January 12, 2017 01:00 By PETCHANET PRATRUANGKRAI THE NATION
WORLD RECOVERY, HIGHER OIL AND CROP PRICES, WEAKER BAHT CITED
THAI EXPORTS are likely to expand by an estimated 2.8 per cent this year – the best performance since 2013 – due to a recovering global economy, higher oil and crop prices and the baht’s depreciation, according to the University of the Thai Chamber of Commerce.
The UTCC forecasts that overseas shipments will grow by between 1.3 per cent and 4.2 per cent to a full-year total of US$218.4 billion-$224.63 billion (Bt7.76 trillion-Bt7.98 trillion), with the most likely outcome being in the middle of the range, at 2.8-per-cent growth to $221.58 billion.
“With stronger economic expansion, and especially strong cross-border trade, Thai shipments will witness stronger positive growth this year, from about 0.5-per-cent expansion worth $215.5 billion last year,” Aat Pisanwanich, director of the UTCC’s Centre for International Trade Studies, said yesterday.
For shipments to hit the higher end of the forecast range, at 4.2 per cent, global gross-domestic-product growth would have to be 3.6 per cent and the baht would have to weaken to 37-38 against the US dollar, while the economies of the European Union and China would need to expand by 1.7 per cent and 6.5 per cent, respectively, he said.
The most likely scenario of 2.8-per-cent export growth assumes global GDP growth of 3.4 per cent, EU economic expansion of 1.5 per cent, China growing by 6.2 per cent and an average exchange rate of Bt36-Bt37 per US dollar, he explained.
In the worst-case scenario of exports growing by just 1.3 per cent, the global economy would expand 3.2 per cent, the EU economy by 1.3 per cent, and China’s GDP by 6 per cent this year, while the average exchange rate would be Bt35.5 to Bt36 against the greenback.
Among the main positive factors expected to drive Thai exports this year are the weakening of the baht, crude oil averaging $50 per barrel, higher crop prices, and stronger cross-border exports, which are forecast to grow by 7.4 per cent to $20.3 billion, Aat said.

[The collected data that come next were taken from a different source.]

theorem witness_LatticeEffects :
    ((entry .eret 64).fresh ∧ (entry .eret 64).vstart.toNat ≤ 32 ∧ 32 ≤ (entry .eret 64).vl.toNat ∧ 31 + 32 / 32 ≤ 32)
    ∧ (∃ x, poisonT.hnd (1 : Reg).toNat = some x ∧ (x.at 0 1).poison = true ∧ (x.at 0 0).poison = false)
    ∧ (aligned (0x5000 : BitVec 64) 32 = true ∧ aligned (0x5001 : BitVec 64) 32 = false
      ∧ ∀ kind, (∀ a ∈ pieces 0x5000 8 12288 kind, a.found (sys regsS) low id ∧ ((sys regsS).partOf regsS).tileOf a.va = none)
        ∧ FailsAt (sys regsS) low id (pieces (2 ^ 52) 8 12288 kind) 0 (accTrap 4 (BitVec.ofNat 64 (2 ^ 52) + BitVec.ofNat 64 (8 * 0)) kind))
    ∧ ((0 : BitVec 64).toNat < 32 ∧ (entry .eret 32).vl.toNat ≤ 32 ∧ 32 * (31 : BitVec 64).toNat + 32 ≤ 1024)
    -- TLD and TST with gB = 128: one row behind the other
    ∧ (∀ n ∈ [2, 4], aligned (0x5000 : BitVec 64) n = true ∧ aligned (0x5001 : BitVec 64) n = false ∧ aligned (0x80 : BitVec 64) n = true
        ∧ aligned (0x81 : BitVec 64) n = false)
    ∧ (∀ k, (0x5000 : BitVec 64) + BitVec.ofNat 64 (k / 32) * 0x80 + BitVec.ofNat 64 (4 * (k % 32))
        = BitVec.ofNat 64 0x5000 + BitVec.ofNat 64 (4 * k))
    ∧ ∀ kind, (∀ a ∈ pieces 0x5000 4 1024 kind, a.found (sys regsS) low id)
      ∧ FailsAt (sys regsS) low id (pieces (2 ^ 52) 4 1024 kind) 0 (accTrap 4 (BitVec.ofNat 64 (2 ^ 52) + BitVec.ofNat 64 (4 * 0)) kind) := by
  refine ⟨⟨⟨rfl, rfl, rfl, rfl⟩, by decide, by decide, by decide⟩, ⟨_, rfl, by decide, by decide⟩, ⟨by decide, by decide, fun kind => ⟨fun a ha =>
    ⟨pieces_found _ _ _ _ kind (by decide) (by decide) (by decide) a ha, rfl⟩, pieces_fail _ _ _ kind (by decide) (by decide) (by decide)⟩⟩,
    by decide, by decide, fun k => ?_, fun kind => ⟨pieces_found _ _ _ _ kind (by decide) (by decide) (by decide),
    pieces_fail _ _ _ kind (by decide) (by decide) (by decide)⟩⟩
  apply BitVec.eq_of_toNat_eq
  have h1 : (0x80 : BitVec 64).toNat = 128 := rfl
  have h2 : (0x5000 : BitVec 64).toNat = 20480 := rfl
  simp only [BitVec.toNat_add, BitVec.toNat_mul, BitVec.toNat_ofNat, h1, h2]
  omega

/-- A VREPLAY of a chain of two entries, and what the second step comes to. -/
def replayE : QEntry := { entry (.vreplay ⟨.none, 0, false, false, 0, 9, 0⟩) 0 with ga := 2 }
def chainT (rep : Option (BitVec 16 × BitVec 4)) (c : List QEntry) (e : QEntry) : Thread :=
  { queued user e with chain := c, replay := rep }

theorem witness_ChainReplays :
    (let t := chainT none [maskE, maskE] replayE
     (sys t).thread? t.slot = some t ∧ t.vectorRuns = true ∧ t.queue = [] ++ replayE :: [] ∧ (t.queue.map QEntry.seq).Nodup
     ∧ (∀ x ∈ t.queue, x.live = false ∧ x.fault = none) ∧ readyTokp (sys t) t [] t.queue = none ∧ replayE.blks = [] ∧ replayE.qs = []
     ∧ replayE.pages = [] ∧ replayE.strips = [] ∧ replayE.stopAt = none ∧ replayE.late = false ∧ replayE.started = false ∧ t.replay = none
     ∧ mayStart (sys t) t [] replayE = true ∧ replayE.spent (qForm replayE.instr) = false ∧ tokensReady t replayE (qForm replayE.instr) = true
     ∧ replayE.ga.setWidth 16 ≠ (0 : BitVec 16) ∧ ({ replayE with ga := 0x10000 } : QEntry).ga.setWidth 16 = (0 : BitVec 16))
    ∧ (∀ c ∈ [maskE, loadE], let e : QEntry := { replayE with started := true, popped := true }
       let t := chainT (some (2, 1)) [maskE, c] e
       let c1 : QEntry := { c with seq := e.seq, pc := e.pc, vstart := e.vstart, popped := e.subPopped, base := e.base }
       t.replay = some (2, 1) ∧ e.started = true ∧ e.done = false ∧ t.chain[(1 : BitVec 4).toNat]? = some c ∧ unplaced (sys t) t = false
       ∧ convoyOk (sys t) t [] (qForm c.instr) = true ∧ c1.spent (qForm c.instr) = false ∧ tokensReady t c1 (qForm c.instr) = true
       ∧ roomFor t c1 (c1.info t.splitV) = [] ∧ isLat (qForm c.instr) = false)
    ∧ (let e : QEntry := { replayE with started := true, popped := true }
       let run (c : QEntry) : Eff := let t := chainT (some (2, 1)) [maskE, c] e
         effect (sys t) t (opened { c with seq := e.seq, pc := e.pc }) 1
       (∃ s2 v, run maskE = .done s2 v ∧ (v.queue.map QEntry.seq).Nodup ∧ (∃ x ∈ v.queue, x.seq = e.seq ∧ x.instr = e.instr ∧ x.done = false)
         ∧ v.replay = some (2, 1) ∧ v.chain = [maskE, maskE])
       ∧ ∃ s2 v f tr, run loadE = .fault s2 v f tr ∧ v.queue = [e]) := by
  refine ⟨⟨rfl, rfl, rfl, by decide, ?_, rfl, rfl, rfl, rfl, rfl, rfl, rfl, rfl, rfl, rfl, rfl, rfl, by decide, by decide⟩, ?_, ?_, ?_⟩
  · intro x hx
    rw [List.mem_singleton.1 hx]
    exact ⟨rfl, rfl⟩
  · intro c hc
    simp only [List.mem_cons, List.not_mem_nil, or_false] at hc
    rcases hc with rfl | rfl <;> exact ⟨rfl, rfl, rfl, rfl, rfl, rfl, rfl, rfl, rfl, rfl⟩
  · exact ⟨_, _, rfl, by decide, ⟨_, List.mem_singleton.2 rfl, rfl, rfl, rfl⟩, rfl, rfl⟩
  · exact ⟨_, _, _, _, rfl, rfl⟩

def cmdA : ChordCmd := { op := 0, idx := 0, bank := 5, off := 0, seed := 0, frm := 0 }
def runA : ChrunOp :=
  { id := 0, slot := 0, launch := 1, rank := 0, part := 0, sup := false, aspace := 0, ver := 0, seq := 0, obj := none, push := none,
    unplaced := [cmdA], total := 2, fin := false }
def chordS (running : Option ChordCmd) (q : List ChordCmd) : State :=
  { sys user with chords := [{ bank := 5, running := running, queue := q }], chruns := [runA] }
def moveA : Move :=
  { id := 3, slot := 0, launch := 1, rank := 0, part := 0, sup := true, aspace := 0, ver := 0, seed := 0, mode := 0,
    desc := { src := 0x5000, dst := 0x6000, scale := 0, sstrides := [1], dstrides := [1], bounds := [1], ndim := 1, sfmt := 3, dfmt := 3,
              rm := 0, sc := 0, codebook := 0 }
    obj := none, seq := 0, push := none }
def moveS : State := { sys user with moves := [moveA] }
def drainT : Thread := { user with det := true, draining := true, drainNo := 1, comb := [{ word := 0xA00, data := 7, mask := 1 }] }

/-- A move behind which another of its facet comes. -/
def moveB : Move := { moveA with id := 4 }
def movesS : State := { moveS with moves := [moveA, moveB] }
/-- The last run of an execution with a completion object in the unit window has ended. -/
def doneA : ChrunOp := { runA with ended := 2, obj := some 0x40000000, unplaced := [] }
def doneS : State := { sys user with chruns := [doneA] }
/-- A combined word lies on the backing of tile 0 of `tileS`'s window, which is out, with `free` slots, and may be on its way. -/
def backT : Thread := { drainT with comb := [{ word := 0x2000, data := 7, mask := 1 }] }
def backS (free : BitVec 8) (moves : Bool) : State :=
  { tileS 1 free with threads := [backT] }.setPart 0 (if moves then moveP true else tileP)
def fenceT : Thread := { drainT with queue := [{ fenceE with started := true, vstart := 0 }] }

theorem witness_EngineEvents :
    (((chordS none [cmdA, cmdA, cmdA]).chord 5).queue.length < 4 ∧ nextCmd (chordS none [cmdA, cmdA, cmdA]) 5 = some (runA, cmdA)
      ∧ ((chordS none [cmdA]).chord 5).running = none ∧ ((chordS none [cmdA]).chord 5).queue = cmdA :: []
      ∧ ((chordS (some cmdA) []).chord 5).running = some cmdA ∧ (∀ o ∈ (chordS (some cmdA) []).chruns, o.obj = none)
      ∧ (∃ m fl cause, chordPerform (chordS (some cmdA) []) cmdA ((chordS (some cmdA) []).chord 5).part (2 ^ 96) = (m, .error (fl, cause)))
      ∧ (chordS (some cmdA) []).chruns.find? (fun o => o.id == cmdA.op) = some runA ∧ (chordS (some cmdA) []).thread? 0 = some user
      ∧ (user.part, user.launch, user.rank) = (runA.part, runA.launch, runA.rank))
    ∧ ((doneS.chord 5).running = none ∧ doneS.chruns.filter (fun o => o.ended == o.total) = [doneA] ∧ doneA.obj = some 0x40000000
      ∧ locate doneS doneA.who 0x40000000 .write false = (.at (.mem (2 ^ 53)), doneS))
    ∧ (movesS.moves.find? (fun x => x.id == moveB.id) = some moveB ∧ moveB.fin = none
      ∧ (engineMove movesS (moveB.slot / Config.slotsPerFacet)).map (fun x => x.id) ≠ some moveB.id)
    ∧ (moveS.moves.find? (fun x => x.id == moveA.id) = some moveA ∧ moveA.fin = none
      ∧ (engineMove moveS (moveA.slot / Config.slotsPerFacet)).map (fun x => x.id) = some moveA.id
      ∧ moveA.obj = none ∧ moveA.push = none ∧ moveA.pos = 0 ∧ moveA.used = 0
      ∧ moveA.desc.len = 1 ∧ moveA.desc.sfmt = moveA.desc.dfmt ∧ moveA.desc.sfmt < 13 ∧ moveA.desc.sc = 0
      ∧ aligned moveA.desc.src (MFmt.ofCode moveA.desc.sfmt).bytes = true ∧ aligned moveA.desc.dst (MFmt.ofCode moveA.desc.sfmt).bytes = true
      ∧ locate moveS moveA.who moveA.desc.src .read false = (.at (.mem 0x5000), moveS)
      ∧ locate moveS moveA.who moveA.desc.dst .write false = (.at (.mem 0x6000), moveS))
    ∧ ((sys drainT).thread? drainT.slot = some drainT ∧ drainT.draining = true
      ∧ (∃ l, (sys drainT).launchOf drainT = some l ∧ drainReady l drainT.drainNo drainT.rank = true)
      ∧ (drainT.comb.map CombEntry.word).Nodup ∧ drainFence drainT = none
      ∧ ((sys drainT).partOf drainT).combOut (sys drainT).mem drainT.comb = none)
    ∧ ((sys fenceT).thread? fenceT.slot = some fenceT ∧ fenceT.draining = true
      ∧ (∃ l, (sys fenceT).launchOf fenceT = some l ∧ drainReady l fenceT.drainNo fenceT.rank = true)
      ∧ (fenceT.comb.map CombEntry.word).Nodup ∧ ∃ e, drainFence fenceT = some e)
    ∧ ((∀ free moves, let s := backS free moves
          s.thread? backT.slot = some backT ∧ backT.draining = true
          ∧ ∃ l, s.launchOf backT = some l ∧ drainReady l backT.drainNo backT.rank = true)
      ∧ (∀ moves, ((backS 1 moves).partOf backT).combOut (backS 1 moves).mem backT.comb = some (0, tileWin, 0))
      ∧ ((backS 0 false).partOf backT).combOut (backS 0 false).mem backT.comb = some (0, tileWin, 0)
      ∧ ((backS 1 true).partOf backT).transitOf 0 0 ≠ none ∧ ((backS 1 false).partOf backT).transitOf 0 0 = none
      ∧ (startFetch (backS 1 false) 0 0 tileWin 0).isSome = true ∧ startFetch (backS 0 false) 0 0 tileWin 0 = none) := by
  refine ⟨⟨by decide, rfl, rfl, rfl, rfl, ?_, ⟨_, _, _, rfl⟩, rfl, rfl, rfl⟩, ⟨rfl, rfl, rfl, rfl⟩, ⟨rfl, rfl, by decide⟩,
    ⟨rfl, rfl, rfl, rfl, rfl, rfl, rfl, rfl, rfl, by decide, rfl, rfl, rfl, rfl, rfl⟩,
    ⟨rfl, rfl, ⟨_, rfl, rfl⟩, by decide, rfl, rfl⟩, ⟨rfl, rfl, ⟨_, rfl, rfl⟩, by decide, _, rfl⟩, ?_, by decide +kernel, by decide +kernel,
    by decide +kernel, by decide +kernel, by decide +kernel, by decide +kernel⟩
  · intro o ho
    simp only [chordS, List.mem_singleton] at ho
    rw [ho]
    rfl
  · intro free moves
    cases moves <;> exact ⟨rfl, rfl, _, rfl, rfl⟩

/-- Tile 0 comes in, or leaves, `slotA`, where its log is compacted too. -/
def transitS (arriving : Bool) : State :=
  (tileS 1 0).setPart 0 { tileP with transit := [⟨0, 0, arriving, BitVec.ofNat 64 slotA⟩], compacting := [(0, 0)] }
/-- A saved thread whose image lies elsewhere. -/
def savedS (arriving : Bool) : State :=
  { transitS arriving with saved := [{ thread := drainT, image := 0x100000, order := 0 }] }
def waiterT : Thread := { user with queue := [{ entry (.aallocWait ⟨.none, 1, false, 0, 1, 9⟩) 0 with started := true }] }
def waiterS : State := { sys waiterT with facets := [(0, { waiters := [⟨0, 0⟩] })] }
def oldVerS : State := (versS 0 0).setPart 0 { bootPart with oldVers := [7] }
/-- Partition 0 at cycle `c`, its lattices idle or at a rate. -/
def rateS (c : Nat) (idle : Bool) (rate : Rat) (ishape : BitVec 64) : State :=
  { sys user with cyc := c }.setPart 0 { bootPart with idle := idle, rate := rate, ishape := ishape }

theorem witness_TileEvents :
    (0 < 16 ∧ ((savedS true).parts.toList.getD 0 {}).window 0 = some tileWin
      ∧ ((savedS true).parts.toList.getD 0 {}).compacting.contains (0, 0) = true
      ∧ ((savedS true).parts.toList.getD 0 {}).transitOf 0 0 = some ⟨0, 0, true, BitVec.ofNat 64 slotA⟩
      ∧ ((savedS false).parts.toList.getD 0 {}).window 0 = some tileWin
      ∧ ((savedS false).parts.toList.getD 0 {}).transitOf 0 0 = some ⟨0, 0, false, BitVec.ofNat 64 slotA⟩
      ∧ owedIn (savedS false) slotA tileBytes = false
      ∧ ∀ arriving, ∀ v ∈ (savedS arriving).saved, ∀ i, i < v.thread.comb.length → let a := v.image.toNat + 0x60000 + 16 * i + 8
        a + 8 ≤ tileWin.entryAddr 0 ∨ tileWin.entryAddr 0 + 32 ≤ a)
    ∧ (oldVerS.vtab = some 0x8000 ∧ (oldVerS.parts.toList.getD 0 {}).oldVers[0]? = some 7 ∧ versionInUse oldVerS 0 7 = false)
    ∧ (let q (s : State) : Partition := s.parts.toList.getD 0 {}
       (q (rateS 1600 false 1 0)).idle = false ∧ (q (rateS 1600 false 1 0)).lastArray + 800 ≤ (rateS 1600 false 1 0).arithCycle
       ∧ (q (rateS 1601 false 1 0x40000)).rate = 1 ∧ (rateS 1601 false 1 0x40000).arithCycle ≤ (q (rateS 1601 false 1 0x40000)).lastArray + 800
       ∧ fld (q (rateS 0 false 0 0)).ishape.toNat 16 10 = 0 ∧ (q (rateS 0 true 0 0)).idle = true)
    ∧ (waiterS.facet 0).waiters = ⟨0, 0⟩ :: [] ∧ waiterS.thread? 0 = some waiterT ∧ waiterT.unbound = false ∧ freeTiles waiterS 0 = [0, 1]
    ∧ allocEntry waiterT = some ({ entry (.aallocWait ⟨.none, 1, false, 0, 1, 9⟩) 0 with started := true }, ⟨.none, 1, false, 0, 1, 9⟩) := by
  refine ⟨⟨by decide, rfl, rfl, rfl, rfl, rfl, rfl, ?_⟩, ⟨rfl, rfl, rfl⟩, ⟨rfl, by decide, rfl, by decide, by decide +kernel, rfl⟩, rfl, rfl, rfl, rfl, rfl⟩
  intro arriving v hv i hi
  simp only [savedS, List.mem_singleton] at hv
  subst hv
  right
  show 0x6000 + 32 * 0 + 32 ≤ 0x100000 + 0x60000 + 16 * i + 8
  omega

However, negative factors to be aware of are a continued slowdown of economic growth in China, the stringent international-trade policy promised by US president-elect Donald Trump, uncertainty over economic growth in the EU and political change following upcoming elections in the Netherlands, France and Germany, as well as higher minimum wages leading to rising production costs in the Kingdom, he warned.
The study found that while Thai shipments to the American market should not be seriously impacted by Trump’s trade policy, and could even grow, Thai exports to China could fall as US imports from China would face higher tariffs if he introduced the trade measures he has touted in recent months.
Thailand could see a slowdown in shipments to China of machinery, hard-disk drives and electronic circuits, as well as electronic and electrical appliances, Aat said.
Moreover, the UTCC study warned that with lower Chinese exports to the US market, more Chinese goods would flood into Thailand and elsewhere in Asean.
Meanwhile, there is still an opportunity for Thai exports to the US to grow as products such as electrical appliances, machinery and rubber are of high quality and made to international standards, Aat said.
To drive more export growth, he suggested that Thai business should focus on innovation, value-added products and high-technology production.
As to generating more exports to the US market, he said enterprises should also be more concerned about organic products, gluten-free and non-GMO foods, and environment-friendly products.